Request prefix — prepended to the user message content of every request (attack and probe).

A shared prefix pins all concurrent requests to the same KV-cache slot via prefix-aware routing on vLLM (Automatic Prefix Caching). This maximises cache pressure on a single memory region, making the attack more effective.

5. Attack Configuration

Attack type

Attack type (reasoning_bomb / think_trap) [reasoning_bomb]:

Type Description

reasoning_bomb Feeds short math/logic puzzles to a Large Reasoning Model. The model's extended chain-of-thought produces a pathologically long reasoning trace, achieving a very high output/input token amplification ratio. Based on Liu et al., 2026. Requires puzzle JSON file. Only effective against Large Reasoning Models (LRMs) — models with an extended chain-of-thought/thinking capability such as DeepSeek-R1, QwQ, Gemini 2.5, and Claude 3.7+ Sonnet. Standard instruction-tuned models without a reasoning mode will not produce the long traces the attack relies on and the amplification ratio will be negligible.

think_trap Injects pre-optimised adversarial prompts generated offline by a CMA-ES search that maximised output token count against a surrogate model. Based on Li et al., NDSS 2026. Requires a prompt cache JSON file.

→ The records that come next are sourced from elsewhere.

-- ==== Sys2Proof/Machine/Copy.lean ====
section
/-! DEFINITION. The CACHE group (R110, R118 to R121, R127, R128, R330 to R332, R471), the copies (R333 to R339, R476) and
the tags (R124, R341). -/
namespace Sys2Proof.Machine

/-! ## Ranges of an allocation -/

/-- An aperture address as an offset of the allocation: none outside it (R22). -/
def Ctx.offset (c : Ctx) (g : Gather) (a : Nat) : Option Nat :=
  if c.inAperture a && decide (a - c.sb < g.spSize) then some (a - c.sb) else none

/-- The first byte of a range that lies outside the allocation. -/
def outsideByte (c : Ctx) (g : Gather) (a len : Nat) : Option Nat :=
  if len = 0 then none
  else match c.offset g a with
    | none => some a
    | some o => if g.spSize < o + len then some (c.sb + g.spSize) else none

/-- The window that holds a whole range (R331). -/
def Gather.winRange (g : Gather) (c : Ctx) (a len : Nat) : Option Window :=
  match c.offset g a with
  | none => none
  | some o => match g.winAt o with
    | some w => if o + len ≤ w.off + w.len then some w else none
    | none => none

/-- The first byte of a run of the allocation that no window covers. -/
def Gather.uncovered (g : Gather) : Nat → Nat → Nat → Option Nat
  | 0, o, _ => some o
  | n + 1, o, stop =>
    if stop ≤ o then none
    else match g.winAt o with
      | none => some o
      | some w => g.uncovered n (w.off + w.len) stop

/-- The same for a range of addresses, as an address. -/
def uncoveredByte (c : Ctx) (g : Gather) (a len : Nat) : Option Nat :=
  if len = 0 then none
  else match c.offset g a with
    | none => some a
    | some o => (g.uncovered 9 o (o + len)).map fun x => c.sb + x

/-! ## SPMAP and SPUNMAP: checks and reservations (R110, R330) -/

/-- Two ranges have a byte in common. -/
def overlap (a n b m : Nat) : Bool := decide (a < b + m) && decide (b < a + n)
/-- The same for ranges of virtual addresses, modulo 2^64 (R20). -/
def overlapVa (a n b m : Nat) : Bool :=
  decide ((a + 2 ^ 64 - b) % 2 ^ 64 < m) || decide ((b + 2 ^ 64 - a) % 2 ^ 64 < n)

/-- The limits of R110 for a new window, among those that a gather holds or has reserved. -/
def winLimits (c : Ctx) (g : Gather) (off va len : Nat) : Option Bad :=
  let ws := g.wins.map (·.2) ++ g.reserved.map (·.2)
  if off % 128 != 0 || va % 128 != 0 || len % 128 != 0 || decide (len < 128) then some ⟨0x0B, va⟩
  else if g.spSize < off + len then some ⟨0x09, off⟩
  else if !canonical va || !canonical ((va + len - 1) % 2 ^ 64) || overlapVa va len c.sb (2 ^ 36) then some ⟨0x09, va⟩
  else if ws.any fun w => overlap off len w.off w.len then some ⟨0x15, off⟩
  else if ws.any fun w => overlapVa va len w.va w.len then some ⟨0x15, va⟩
  else if 8 ≤ ws.length then some ⟨0x15, 2 ^ 64 - 1⟩
  else none

/-- A node of the CACHE or COPY group: never within an emulation (R413). -/
def withCopyNode (s : State) (l : List Operand) (ds : List Dest)
    (k : Nat → Nat → Inst → Gather → List Dword → Result) : Result :=
  withNode s l ds fun f e i xs =>
    if s.emulating f then failEmulated s f e xs
    else match s.gather? (gatherOf f) with
      | none => .fault .noAgent
      | some g => k f e i g xs

/-- The reservation of a post-commit operation: its instance's, and after commit its own. -/
def heldKey (f e : Nat) : Nat := reservedKey f e

/-- A reservation taken out of a list. -/
def takeFirst {α : Type} (k : Nat) : List (Nat × α) → Option α × List (Nat × α)
  | [] => (none, [])
  | (i, x) :: r => if i = k then (some x, r) else let (y, r) := takeFirst k r; (y, (i, x) :: r)

/-- The lowest window number that is free. -/
def Gather.freeWin (g : Gather) : Nat := ((upto 8).find? fun k => (kvGet k g.wins).isNone).getD 8

/-- Words of a range made invalid and clean (R111, R120). -/
def Gather.voidWords (g : Gather) (off len : Nat) : Gather :=
  { g with words := kvFilter (fun w _ => 4 * w + 4 ≤ off || off + len ≤ 4 * w) g.words }

/-- A window begins (R111). -/
def Gather.mapWin (g : Gather) (w : Window) : Gather :=
  { (g.voidWords w.off w.len) with wins := kvSet g.freeWin w g.wins }

/-- SPMAP at the head of the queue. -/
def spmapPost (f : Nat) (_ : Fibre) (p : PostOp) (s : State) : Result :=
  let (s, n) := s.takeSerial
  .next ((s.modGather (gatherOf f) fun g =>
    match takeFirst (heldKey f p.eidx) g.reserved with
    | (some w, r) => { g with reserved := r }.mapWin { w with id := n }
    | (none, _) => g).popPost f)

/-- What stands at the head of a fibre's queue is performed. -/
def atHead (s : State) (perform : Nat → Fibre → PostOp → State → Result) (node : Result) : Result :=
  match s.cur with
  | .post f => (match s.fibre? f with
    | none => .fault .noAgent
    | some x => match x.post with
      | [] => .fault .noAgent
      | p :: _ => perform f x p s)
  | _ => node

Number of concurrent attacker instances

Number of concurrent attacker instances [4]:

How many independent request loops to run in parallel. Each instance continuously sends a new request as soon as the previous one completes. Higher values fill the KV cache faster. Use the KV saturation calculator output as the target minimum.

Token budget

Token budget (leave blank for unlimited):

Optional total output token cap across all instances combined. The attack stops automatically once the cumulative output + reasoning token count reaches this limit. Leave blank to run until you press Ctrl+C.

Max tokens per request

Max tokens per request (max_completion_tokens) [<auto-detected>]:

The max_tokens parameter sent in every request. This controls the upper bound on how many tokens the server will generate per response. The CLI probes the target automatically to detect its context window limit and suggests a value that accounts for the prompt size:

max_completion_tokens = context_window - prompt_tokens - 64

Set this as high as the model allows to maximise KV-cache occupancy per request.

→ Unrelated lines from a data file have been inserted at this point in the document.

/-- The operand at a descriptor's locator. -/
def State.planOperand (s : State) (cl : Nat) (q : Seq) (loc : Dword) (fov : Option Nat) (along : Bool) : State × Except (Option Bad) Planned :=
  match s.readTileDesc cl q loc fov with
  | (s, .error b) => (s, .error (some b))
  | (s, .ok (d, p)) => (s, match s.operandSpans cl q d along with
    | .error e => .error e
    | .ok (r, sc) => .ok ⟨d.fmt, along, r, sc, p⟩)

/-- An operand as the engine reads it. -/
def Planned.read (p : Planned) (s : State) : MatData := ⟨p.fmt, p.along, p.rows.map s.spanBytes, p.scales.map s.spanBytes⟩
/-- The spans that it reads. -/
def Planned.spans (p : Planned) : List Span := p.desc :: p.rows ++ p.scales

/-- Where B comes from: a held copy, or an operand. -/
inductive BFrom where
  | held (m : MatData)
  | new (p : Planned)
  deriving DecidableEq, Repr
def BFrom.fmt : BFrom → Nat
  | .held m => m.fmt
  | .new p => p.fmt
def BFrom.spans : BFrom → List Span
  | .held _ => []
  | .new p => p.spans
def BFrom.read (s : State) : BFrom → MatData
  | .held m => m
  | .new p => p.read s

/-- Several operands A, one per engine, from consecutive descriptors. -/
def State.planAs (s : State) (cl : Nat) (q : Seq) (loc : Dword) (fov : Option Nat) (along : Bool) : Nat → State × Except (Option Bad) (List Planned)
  | 0 => (s, .ok [])
  | n + 1 => match s.planOperand cl q loc fov along with
    | (s, .error e) => (s, .error e)
    | (s, .ok p) => match s.planAs cl q (loc + 32) fov along n with
      | (s, .error e) => (s, .error e)
      | (s, .ok ps) => (s, .ok (p :: ps))

/-- The B operand (R361): held, held before a restore and read again, or named. One held before a restore is read at its
descriptor's locator at every REUSE, in the format and layout that the REUSE itself names (log entry 88). -/
def State.planB (s : State) (cl : Nat) (q : Seq) (c : Nat) (e : Nat) (b : Dword) : State × Except (Option Bad) BFrom :=
  let fov := if bit c 11 then some (bits c 19 16) else none
  let fresh (s : State) (loc : Dword) : State × Except (Option Bad) BFrom := match s.planOperand cl q loc fov (bit c 9) with
    | (s, .error x) => (s, .error x)
    | (s, .ok p) => (s, .ok (.new p))
  if bit c 7 then
    match kvGet e q.held with
    | none => (s, .error none)
    | some h => match h.data with
      | some m => (s, .ok (.held m))
      | none => fresh s h.loc
  else fresh s b

/-- The two halves agree: one group, equal K. -/
def fmtsAgree (a b : Nat) : Bool := matInt a == matInt b && matK a == matK b

/-- A fault that names the instruction's first word, or its own. -/
def failMat (s : State) (cl : Nat) : Option Bad → Result
  | none => illegalSeq s cl
  | some b => failSeq s cl b

/-- What issue of an MMA leaves: the element type of a tile that it begins (Z), and the held copy (HOLD). -/
def mmaAfter (c : Nat) (tiles engines : List Nat) (loc : Dword) (int : Bool) (cl : Nat) (ds : List MatData) (s : State) (q : Seq) : State × Seq :=
  let s := if bit c 5 then tiles.foldl (fun s t => s.setOwn cl t { s.own? cl t with int32 := int }) s else s
  let q := if bit c 6 then { q with held := engines.foldl (fun h e => kvSet e ⟨loc, ds.getLast?⟩ h) q.held } else q
  (s, q)

/-- The descriptors that an MMA reads: an operand A for each engine, and B where no copy of it is held. -/
def State.mmaDescs (s : State) (cl : Nat) (q : Seq) (c n e : Nat) (a b : Dword) : List Span :=
  let as := (upto n).map fun k => a + BitVec.ofNat 64 (32 * k)
  let bs := if bit c 7 then (match kvGet e q.held with
      | some h => if h.data.isNone then [h.loc] else []
      | none => []) else [b]
  (as ++ bs).filterMap fun loc => match s.locate cl q loc 0 32 with
    | .ok (core, o) => some (core, o, 32)
    | .error _ => none

/-- MMA's control value (R360): the tiles that it names. -/
def mmaTiles (c : Nat) : List Nat := if bit c 10 then [c % 16, 16 + c % 16] else [c % 32]

/-- MMA. MC = 1 with ID[4] = 1, which R361 forbids and for which it names no cause, is an illegal instruction, with TVAL its first
word (log entry 89). -/
def execMma (ctl a b : Operand) (s : State) : Result :=
  onSeq s fun cl q =>
    let cv := q.read ctl
    let c := cv.toNat
    let tiles := mmaTiles c
    let engines := tiles.map engineOf
    if 2 ^ 20 ≤ c then failVal s cl cv
    else if bit c 10 && bit c 4 then illegalSeq s cl
    else match tiles.find? fun t => !s.tileMine cl t q.lid with
      | some t => failSeq s cl ⟨0x14, t⟩
      | none =>
        if q.mats.any fun m => spansMeet (s.mmaDescs cl q c tiles.length (engines.headD 0) (q.read a) (q.read b)) m.writes then .next s
        else match s.planAs cl q (q.read a) (if bit c 11 then some (bits c 15 12) else none) (!bit c 8) tiles.length with
        | (s, .error e) => failMat s cl e
        | (s, .ok as) => match s.planB cl q c (engines.headD 0) (q.read b) with
          | (s, .error e) => failMat s cl e
          | (s, .ok bf) =>
            let int := matInt bf.fmt
            if (as.any fun p => !fmtsAgree p.fmt bf.fmt) || (!bit c 5 && tiles.any fun t => (s.own? cl t).int32 != int) then illegalSeq s cl
            else
              let loc := if bit c 7 then ((kvGet (engines.headD 0) q.held).map (·.loc)).getD 0 else q.read b
              issueMat s cl q (matWords [a, b]) (.mma ctl a b) cv engines tiles (as.flatMap Planned.spans ++ bf.spans) []
                (fun s => as.map (fun p => p.read s) ++ [bf.read s]) (mmaAfter c tiles engines loc int cl)

/-! ## MDELTA and MSCAN (R362 to R365) -/

/-- Contiguous records from a locator. -/
def State.locRun (s : State) (cl : Nat) (q : Seq) (loc : Dword) (len n : Nat) : Except Bad (List Span) :=
  s.locRows cl q loc len len (upto n)

/-- Operand bytes as rows of no element format. -/
def rawData (ps : List Span) (s : State) : MatData := ⟨0, true, ps.map s.spanBytes, []⟩

/-- Nothing beside the issue. -/
def noAfter (_ : List MatData) (s : State) (q : Seq) : State × Seq := (s, q)

/-- MDELTA. -/
def execMdelta (ctl a b : Operand) (s : State) : Result :=
  onSeq s fun cl q =>
    let cv := q.read ctl
    let c := cv.toNat
    let t := bits c 15 8
    let id := c % 32
    if 2 ^ 16 ≤ c then failVal s cl cv
    else if t = 0 || 64 < t then illegalSeq s cl
    else if !s.tileMine cl id q.lid then failSeq s cl ⟨0x14, id⟩
    else if (s.own? cl id).int32 then illegalSeq s cl
    else match s.locRun cl q (q.read a) 784 t, if bit c 7 then .ok [] else s.locRun cl q (q.read b) (if bit c 6 then 256 else 512) t with
      | .error e, _ => failSeq s cl e
      | _, .error e => failSeq s cl e
      | .ok r, .ok w => issueMat s cl q (matWords [a, b]) (.mdelta ctl a b) cv [engineOf id] [id] r w (fun _ => []) noAfter

/-- MSCAN. A tile whose ETYPE is not 0, for which R365 names no cause, makes the instruction illegal, with TVAL its first word (log
entry 89). -/
def execMscan (ctl a b : Operand) (s : State) : Result :=
  onSeq s fun cl q =>
    let cv := q.read ctl
    let c := cv.toNat
    let t := bits c 15 8
    let id := c % 32
    if 2 ^ 16 ≤ c || bits c 7 6 != 0 then failVal s cl cv
    else if t = 0 || 128 < t then illegalSeq s cl
    else if !s.tileMine cl id q.lid then failSeq s cl ⟨0x14, id⟩
    else if (s.own? cl id).int32 then illegalSeq s cl
    else match s.locRun cl q (q.read a) 256 t, if bit c 5 then .ok [] else s.locRun cl q (q.read b) 512 1 with
      | .error e, _ => failSeq s cl e
      | _, .error e => failSeq s cl e
      | .ok r, .ok h => issueMat s cl q (matWords [a, b]) (.mscan ctl a b) cv [engineOf id] [id] (r ++ h) []
          (fun s => [rawData r s, rawData h s]) noAfter

/-! ## MOUT, MLDA and MZERO (R366) -/

/-- The checks of a MOUT or MLDA control value: its tile's id, or the failure. -/
def xferCheck (s : State) (cl : Nat) (q : Seq) (cv loc : Dword) (legal : Nat → Bool) : Except Result Nat :=
  let c := cv.toNat
  let x := bits c 8 5
  if 2 ^ 52 ≤ c || bits c 31 10 != 0 then .error (failVal s cl cv)
  else if !legal x then .error (illegalSeq s cl)
  else if bits c 51 32 % 16 ≠ 0 || bits c 51 32 < 128 * xfmtBytes x then .error (failVal s cl cv)
  else if loc.toNat % 2 ^ 21 % 16 ≠ 0 then .error (failSeq s cl ⟨0x0B, loc.toNat⟩)
  else if !s.tileMine cl (c % 32) q.lid then .error (failSeq s cl ⟨0x14, c % 32⟩)
  else .ok (c % 32)

/-- MOUT. -/
def execMout (ctl a : Operand) (s : State) : Result :=
  onSeq s fun cl q =>
    let cv := q.read ctl
    let x := bits cv.toNat 8 5
    match xferCheck s cl q cv (q.read a) (fun x => decide (x ≤ 6)) with
    | .error r => r
    | .ok id => match s.locRows cl q (q.read a) (bits cv.toNat 51 32) (128 * xfmtBytes x) (upto 128) with
      | .error e => failSeq s cl e
      | .ok w => issueMat s cl q (matWords [a]) (.mout ctl a) cv [engineOf id] [id] [] w (fun _ => []) noAfter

Reasoning Bomb specific options

Path to puzzle JSON file [prompts/reasoningBomb_puzzles.json]:
Puzzle budget tier (128 / 256 / 512 / mixed) [256]:

Puzzle file: Path to the sample_puzzles.json from the ReasoningBomb GitHub repo. Budget tier: The token-budget tier of puzzles to draw from. Puzzles in each tier are designed to induce a specific reasoning depth in the model.

Tier	Prompt length	Typical amplification
`128`	~128 tokens	Highest (shortest input → most amplification)
`256`	~256 tokens	High
`512`	~512 tokens	Moderate
`mixed`	Rotates 128/256/512	Distributes across tiers; each instance gets a different tier to prevent synchronised completions

Each concurrent instance is assigned a different puzzle index so requests do not share a prompt (which would allow the server to serve them from prefix cache rather than computing a full response).

ThinkTrap specific options

Path to ThinkTrap prompts JSON file [prompts/thinktrap_prompts.json]:

Path to the adversarial prompt cache produced by ThinkTrapAPG. This file must be generated offline before running the attack (see generating ThinkTrap prompts).

6. Sustained Pressure Options

These settings control how the attack avoids the "wave pattern" — where all instances happen to finish at the same time, briefly releasing the KV cache and letting the scheduler recover.

Launch stagger

Launch stagger between instances (seconds, 0=off) [0.0]:

Delay between starting each successive instance. Staggered launch times cause instances to complete at different wall-clock times, maintaining continuous KV-cache pressure even across request boundaries.

Max-token spread

Max-token spread (%, 0=off, e.g. 25) [0.0]:

Assigns each instance a slightly different max_tokens value distributed linearly across the range [max_tokens × (1 - spread%), max_tokens]. This ensures that even after the initial stagger window has passed, instances continue to complete at different times because they hit their token limits at different points.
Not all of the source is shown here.